Pero el problema real no son los países lejanos ni las mentes retrogradas. Las películas con personajes gais no funcionan bien en taquilla. Call me by your name, una de las grandes favoritas a los Oscars este año, apenas ha recaudado 9 millones de dólares en EEUU, una cifra que palidece al lado del resto de nominadas, con ejemplos como Dunkerke (178) Let me Out (175) o Los archivos del Pentágono (47). El año pasado la película ganadora, Moonlight, fue la que menos recaudó de todas las nominadas, (20 millones frente a los 135 de Lalaland o los 146 de Figuras Ocultas).

Y estamos hablando de películas más o menos de autor, films que se hacen sin pensar demasiado en la taquilla, así que si analizamos las grandes producciones de Warner o Disney parece comprensible que no se incluyan personajes gais para minimizar los riesgos.
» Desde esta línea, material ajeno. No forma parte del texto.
-- ==== Sys2Proof/Laws/Journal.lean ====
section
/-! SUPPORT. What the operations of the merge pool, the streams and the acceptance unit leave alone, one lemma
per operation, and how release ends. -/

namespace Sys2Proof.Machine

variable {s t u : State}

/-! ### The relation `OnlyJournal` -/

theorem OnlyJournal.refl (s : State) : OnlyJournal s s := rfl

theorem OnlyJournal.trans (h : OnlyJournal s t) (k : OnlyJournal t u) : OnlyJournal s u := by
  unfold OnlyJournal at *
  rw [← h, ← k]

theorem OnlyJournal.pending (h : OnlyJournal s t) : t.pending = s.pending := by
  unfold OnlyJournal at h; rw [← h]
theorem OnlyJournal.setup (h : OnlyJournal s t) : t.setup = s.setup := by
  unfold OnlyJournal at h; rw [← h]
theorem OnlyJournal.line (h : OnlyJournal s t) : t.line = s.line := by
  unfold OnlyJournal at h; rw [← h]
theorem OnlyJournal.clock (h : OnlyJournal s t) : t.clock = s.clock := by
  unfold OnlyJournal at h; rw [← h]
theorem OnlyJournal.roster (h : OnlyJournal s t) : t.roster = s.roster := by
  unfold OnlyJournal at h; rw [← h]
theorem OnlyJournal.capture (h : OnlyJournal s t) : t.capture = s.capture := by
  unfold OnlyJournal at h; rw [← h]
theorem OnlyJournal.outbound (h : OnlyJournal s t) : t.outbound = s.outbound := by
  unfold OnlyJournal at h; rw [← h]
theorem OnlyJournal.sequencer (h : OnlyJournal s t) : t.sequencer = s.sequencer := by
  unfold OnlyJournal at h; rw [← h]
theorem OnlyJournal.urgent (h : OnlyJournal s t) : t.urgent = s.urgent := by
  unfold OnlyJournal at h; rw [← h]
theorem OnlyJournal.clockChanged (h : OnlyJournal s t) : t.clockChanged = s.clockChanged := by
  unfold OnlyJournal at h; rw [← h]
theorem OnlyJournal.host (h : OnlyJournal s t) : t.host = s.host := by
  unfold OnlyJournal at h; rw [← h]
theorem OnlyJournal.receiveData (h : OnlyJournal s t) : t.receiveData = s.receiveData := by
  unfold OnlyJournal at h; rw [← h]
theorem OnlyJournal.inReset (h : OnlyJournal s t) : t.inReset = s.inReset := by
  unfold OnlyJournal at h; rw [← h]
theorem OnlyJournal.entry (h : OnlyJournal s t) (i : Station) : t.entry i = s.entry i := by
  unfold State.entry; rw [h.roster]
theorem OnlyJournal.seqEntry (h : OnlyJournal s t) (i : Station) : t.seqEntry i = s.seqEntry i := by
  unfold State.seqEntry; rw [h.sequencer]
theorem OnlyJournal.mode (h : OnlyJournal s t) : t.mode = s.mode := congrArg Line.mode h.line
theorem OnlyJournal.own (h : OnlyJournal s t) : t.own = s.own := congrArg Setup.station h.setup

/-! ### The operations of the pool and the streams -/

variable (s)

theorem count_onlyJournal (k : Counter) : OnlyJournal s (s.count k) := rfl

theorem setStream_onlyJournal (id : StreamId) (x : JournalStream) : OnlyJournal s (s.setStream id x) := rfl

theorem setPool_onlyJournal (p : List PoolEntry) : OnlyJournal s (s.setPool p) := rfl

theorem setThrough_onlyJournal (t : Time) : OnlyJournal s (s.setThrough t) := rfl

theorem dropFor_onlyJournal (id : StreamId) : OnlyJournal s (s.dropFor id) := rfl

theorem restartIdleTimer_onlyJournal (id : StreamId) : OnlyJournal s (s.restartIdleTimer id) := by
  unfold State.restartIdleTimer; split <;> rfl

theorem appendTo_onlyJournal (id : StreamId) (item : Item) (late forced : Bool) :
    OnlyJournal s (s.appendTo id item late forced) :=
  (setStream_onlyJournal s id _).trans (restartIdleTimer_onlyJournal _ id)

theorem writeTo_onlyJournal (id : StreamId) (item : Item) (late forced : Bool) :
    OnlyJournal s (s.writeTo id item late forced) := by
  unfold State.writeTo
  split
  · exact dropFor_onlyJournal s id
  · exact appendTo_onlyJournal s id item late forced

theorem latchTo_onlyJournal (n : SlotNo) (item : Item) (forced : Bool) : OnlyJournal s (s.latchTo n item forced) := by
  unfold State.latchTo; split <;> rfl

theorem deliver_onlyJournal (e : PoolEntry) (late forced : Bool) : OnlyJournal s (s.deliver e late forced) := by
  unfold State.deliver
  split
  · exact writeTo_onlyJournal s _ _ _ _
  · exact (writeTo_onlyJournal s .a _ _ _).trans (writeTo_onlyJournal _ .b _ _ _)
  · exact latchTo_onlyJournal s _ _ _

theorem raiseThrough_onlyJournal (t : Time) : OnlyJournal s (s.raiseThrough t) := by
  unfold State.raiseThrough; split <;> rfl

theorem followHorizon_onlyJournal : OnlyJournal s s.followHorizon := by
  unfold State.followHorizon
  split
  · exact raiseThrough_onlyJournal s _
  · rfl

theorem releaseUpTo_onlyJournal (n : Nat) : ∀ s, OnlyJournal s (releaseUpTo n s) := by
  induction n with
  | zero => exact fun s => rfl
  | succ n ih =>
    intro s
    unfold releaseUpTo
    split
    · rfl
    · split
      · exact ((setPool_onlyJournal s _).trans (deliver_onlyJournal _ _ _ _)).trans (ih _)
      · rfl

theorem releaseReady_onlyJournal : OnlyJournal s s.releaseReady := by
  unfold State.releaseReady
  split
  · exact releaseUpTo_onlyJournal _ s
  · rfl

/-- R129, R131: settling changes the journal, the counters and loss-advanced alone. -/
theorem settle_onlyJournal : OnlyJournal s s.settle :=
  (followHorizon_onlyJournal s).trans (releaseReady_onlyJournal _)

theorem settle_of_not_working (h : s.mode.working = false) : s.settle = s := by
  simp [State.settle, State.followHorizon, State.releaseReady, h]

theorem releaseReady_of_not_working (h : s.mode.working = false) : s.releaseReady = s := by
  simp [State.releaseReady, h]

theorem takeLate_onlyJournal (e : PoolEntry) : OnlyJournal s (s.takeLate e) := by
  unfold State.takeLate
  split
  · exact deliver_onlyJournal s _ _ _
  · rfl
  · split
    · exact deliver_onlyJournal s _ _ _
    · rfl
  · split
    · exact deliver_onlyJournal s _ _ _
    · rfl

theorem insert_onlyJournal (e : PoolEntry) : OnlyJournal s (s.insert e) := rfl

theorem forceHead_onlyJournal : OnlyJournal s s.forceHead := by
  unfold State.forceHead
  split
  · rfl
  · exact ((((setPool_onlyJournal s _).trans (deliver_onlyJournal _ _ _ _)).trans
      (count_onlyJournal _ _)).trans (raiseThrough_onlyJournal _ _)).trans (releaseReady_onlyJournal _)

theorem countListeningDrop_onlyJournal (e : PoolEntry) : OnlyJournal s (s.countListeningDrop e) := by
  unfold State.countListeningDrop
  split
  · exact (count_onlyJournal s _).trans (dropFor_onlyJournal _ _)
  · exact ((count_onlyJournal s _).trans (dropFor_onlyJournal _ _)).trans (dropFor_onlyJournal _ _)
  · exact (count_onlyJournal s _).trans (count_onlyJournal _ _)

theorem listeningDrop_onlyJournal (e : PoolEntry) : OnlyJournal s (s.listeningDrop e) := by
  unfold State.listeningDrop
  split
  · rfl
  · exact (setPool_onlyJournal s _).trans (countListeningDrop_onlyJournal _ _)

/-- R136 to R143: an arrival changes the journal, the counters and loss-advanced alone. -/
theorem arrive_onlyJournal (e : PoolEntry) : OnlyJournal s (s.arrive e) := by
  unfold State.arrive
  split
  · rfl
  · split
    · rfl
    · rfl
    · split
      · exact listeningDrop_onlyJournal s e
      · rfl
    all_goals
      split
      · exact takeLate_onlyJournal s e
      · split
        · split
          · exact (forceHead_onlyJournal s).trans (takeLate_onlyJournal _ e)
          · exact (forceHead_onlyJournal s).trans (insert_onlyJournal _ e)
        · rfl

/-! ### The pool and R under delivery -/

@[simp] theorem pool_count (k : Counter) : (s.count k).journal.pool = s.journal.pool := rfl

theorem pool_restartIdleTimer (id : StreamId) :
    (s.restartIdleTimer id).journal.pool = s.journal.pool ∧
      (s.restartIdleTimer id).journal.through = s.journal.through := by
  unfold State.restartIdleTimer
  split
  · exact ⟨rfl, rfl⟩
  · exact ⟨Journal.pool_setStream _ _ _, Journal.through_setStream _ _ _⟩

theorem pool_writeTo (id : StreamId) (item : Item) (late forced : Bool) :
    (s.writeTo id item late forced).journal.pool = s.journal.pool ∧
      (s.writeTo id item late forced).journal.through = s.journal.through := by
  unfold State.writeTo
  split
  · exact ⟨Journal.pool_setStream _ _ _, Journal.through_setStream _ _ _⟩
  · exact ⟨(pool_restartIdleTimer _ id).1.trans (Journal.pool_setStream _ _ _),
      (pool_restartIdleTimer _ id).2.trans (Journal.through_setStream _ _ _)⟩

/-- A delivery leaves the pooled entries and R alone. -/
theorem pool_deliver (e : PoolEntry) (late forced : Bool) :
    (s.deliver e late forced).journal.pool = s.journal.pool ∧
      (s.deliver e late forced).journal.through = s.journal.through := by
  unfold State.deliver
  split
  · exact pool_writeTo s _ _ _ _
  · exact ⟨(pool_writeTo _ .b _ _ _).1.trans (pool_writeTo s .a _ _ _).1,
      (pool_writeTo _ .b _ _ _).2.trans (pool_writeTo s .a _ _ _).2⟩
  · unfold State.latchTo; split <;> exact ⟨rfl, rfl⟩

/-- R131: release takes entries off the head of the pool and leaves R alone. -/
theorem pool_releaseUpTo (n : Nat) :
    ∀ s, (∃ gone, s.journal.pool = gone ++ (releaseUpTo n s).journal.pool) ∧
      (releaseUpTo n s).journal.through = s.journal.through := by
  induction n with
  | zero => exact fun s => ⟨⟨[], rfl⟩, rfl⟩
  | succ n ih =>
    intro s
    unfold releaseUpTo
    split
    · exact ⟨⟨[], rfl⟩, rfl⟩
    · next e rest hp =>
      split
      · obtain ⟨⟨gone, hg⟩, ht⟩ := ih ((s.setPool rest).deliver e false false)
        have hd := pool_deliver (s.setPool rest) e false false
        refine ⟨⟨e :: gone, ?_⟩, ht.trans hd.2⟩
        rw [hp, List.cons_append, ← hg, hd.1]
        rfl
      · exact ⟨⟨[], rfl⟩, rfl⟩

theorem pool_releaseReady :
    (∃ gone, s.journal.pool = gone ++ s.releaseReady.journal.pool) ∧
      s.releaseReady.journal.through = s.journal.through := by
  unfold State.releaseReady
  split
  · exact pool_releaseUpTo _ s
  · exact ⟨⟨[], rfl⟩, rfl⟩

/-! ### The acceptance unit -/

variable {s}

theorem OnlyJournal.toPath (h : OnlyJournal s t) : OnlyJournalPath s t := by
  unfold OnlyJournalPath
  conv_rhs => rw [← h]
  rw [← h.urgent]

theorem OnlyJournalPath.refl (s : State) : OnlyJournalPath s s := rfl

theorem OnlyJournalPath.trans (h : OnlyJournalPath s t) (k : OnlyJournalPath t u) : OnlyJournalPath s u := by
  unfold OnlyJournalPath at *
  rw [← h, ← k]

theorem OnlyJournalPath.pending (h : OnlyJournalPath s t) : t.pending = s.pending := by
  unfold OnlyJournalPath at h; rw [← h]
theorem OnlyJournalPath.setup (h : OnlyJournalPath s t) : t.setup = s.setup := by
  unfold OnlyJournalPath at h; rw [← h]
theorem OnlyJournalPath.line (h : OnlyJournalPath s t) : t.line = s.line := by
  unfold OnlyJournalPath at h; rw [← h]
theorem OnlyJournalPath.clock (h : OnlyJournalPath s t) : t.clock = s.clock := by
  unfold OnlyJournalPath at h; rw [← h]
theorem OnlyJournalPath.roster (h : OnlyJournalPath s t) : t.roster = s.roster := by
  unfold OnlyJournalPath at h; rw [← h]
theorem OnlyJournalPath.capture (h : OnlyJournalPath s t) : t.capture = s.capture := by
  unfold OnlyJournalPath at h; rw [← h]
theorem OnlyJournalPath.outbound (h : OnlyJournalPath s t) : t.outbound = s.outbound := by
  unfold OnlyJournalPath at h; rw [← h]
theorem OnlyJournalPath.sequencer (h : OnlyJournalPath s t) : t.sequencer = s.sequencer := by
  unfold OnlyJournalPath at h; rw [← h]
theorem OnlyJournalPath.clockChanged (h : OnlyJournalPath s t) : t.clockChanged = s.clockChanged := by
  unfold OnlyJournalPath at h; rw [← h]
theorem OnlyJournalPath.host (h : OnlyJournalPath s t) : t.host = s.host := by
  unfold OnlyJournalPath at h; rw [← h]
theorem OnlyJournalPath.receiveData (h : OnlyJournalPath s t) : t.receiveData = s.receiveData := by
  unfold OnlyJournalPath at h; rw [← h]
theorem OnlyJournalPath.inReset (h : OnlyJournalPath s t) : t.inReset = s.inReset := by
  unfold OnlyJournalPath at h; rw [← h]
theorem OnlyJournalPath.entry (h : OnlyJournalPath s t) (i : Station) : t.entry i = s.entry i := by
  unfold State.entry; rw [h.roster]
theorem OnlyJournalPath.seqEntry (h : OnlyJournalPath s t) (i : Station) : t.seqEntry i = s.seqEntry i := by
  unfold State.seqEntry; rw [h.sequencer]
theorem OnlyJournalPath.mode (h : OnlyJournalPath s t) : t.mode = s.mode := congrArg Line.mode h.line
theorem OnlyJournalPath.own (h : OnlyJournalPath s t) : t.own = s.own := congrArg Setup.station h.setup

variable (s)

theorem writeNote_onlyJournalPath (n : Note) : OnlyJournalPath s (s.writeNote n) := by
  unfold State.writeNote; split <;> rfl

theorem route_onlyJournalPath (r : Record) (a : Action) (n : SlotNo) : OnlyJournalPath s (s.route r a n) := by
  unfold State.route
  split
  · exact (arrive_onlyJournal s _).toPath
  · exact (arrive_onlyJournal s _).toPath
  · exact (arrive_onlyJournal s _).toPath
  · rfl

/-- R116 to R119: taking a record into the journal path changes notes, journal, counters and loss-advanced
alone. -/
theorem accept_onlyJournalPath (r : Record) : OnlyJournalPath s (s.accept r) := by
  unfold State.accept
  split
  · split
    · exact (writeNote_onlyJournalPath s _).trans (route_onlyJournalPath _ _ _ _)
    · exact route_onlyJournalPath s _ _ _
  · exact route_onlyJournalPath s _ _ _

end Sys2Proof.Machine
end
Es lícito. Pero si su finalidad es ganar dinero no tiene sentido que se erijan en defensores de las minorías en las ruedas de prensa, que se postulen como los Harvey Milks del séptimo arte.

El ‘shippeo’ como estrategia de marketing. El caso de ‘Star Wars’

El shiping es un neologismo inglés que describe la implicación emocional de los seguidores de una obra con un hipotético romance entre dos personajes de esta, más allá de lo narrado explícitamente en la obra original. Este fenómeno nace en los foros de internet y hasta ahora moría en ellos. Pero en los últimos años las productoras, los periodistas y el público se han volcado en la red, y lo que sucede en esta acaba siendo noticia fuera de ella.

Hoy en día un shippeo con suficiente predicamento salta de los foros a los medios online y de estos a las ruedas de prensa. Los responsables de la película no pierden la oportunidad de contestar de forma abierta e inclusiva y fantasean con reflejarlo en su obra, pero nunca lo hacen. Las productoras se mueven en un balance complicado: ofrecen un cebo al potencial público gay, y a los medios que buscan a la desesperada un titular. Pero a la vez intentan que este guiño no se convierta en un argumento real. Se habla de ello fuera de pantalla pero no en pantalla.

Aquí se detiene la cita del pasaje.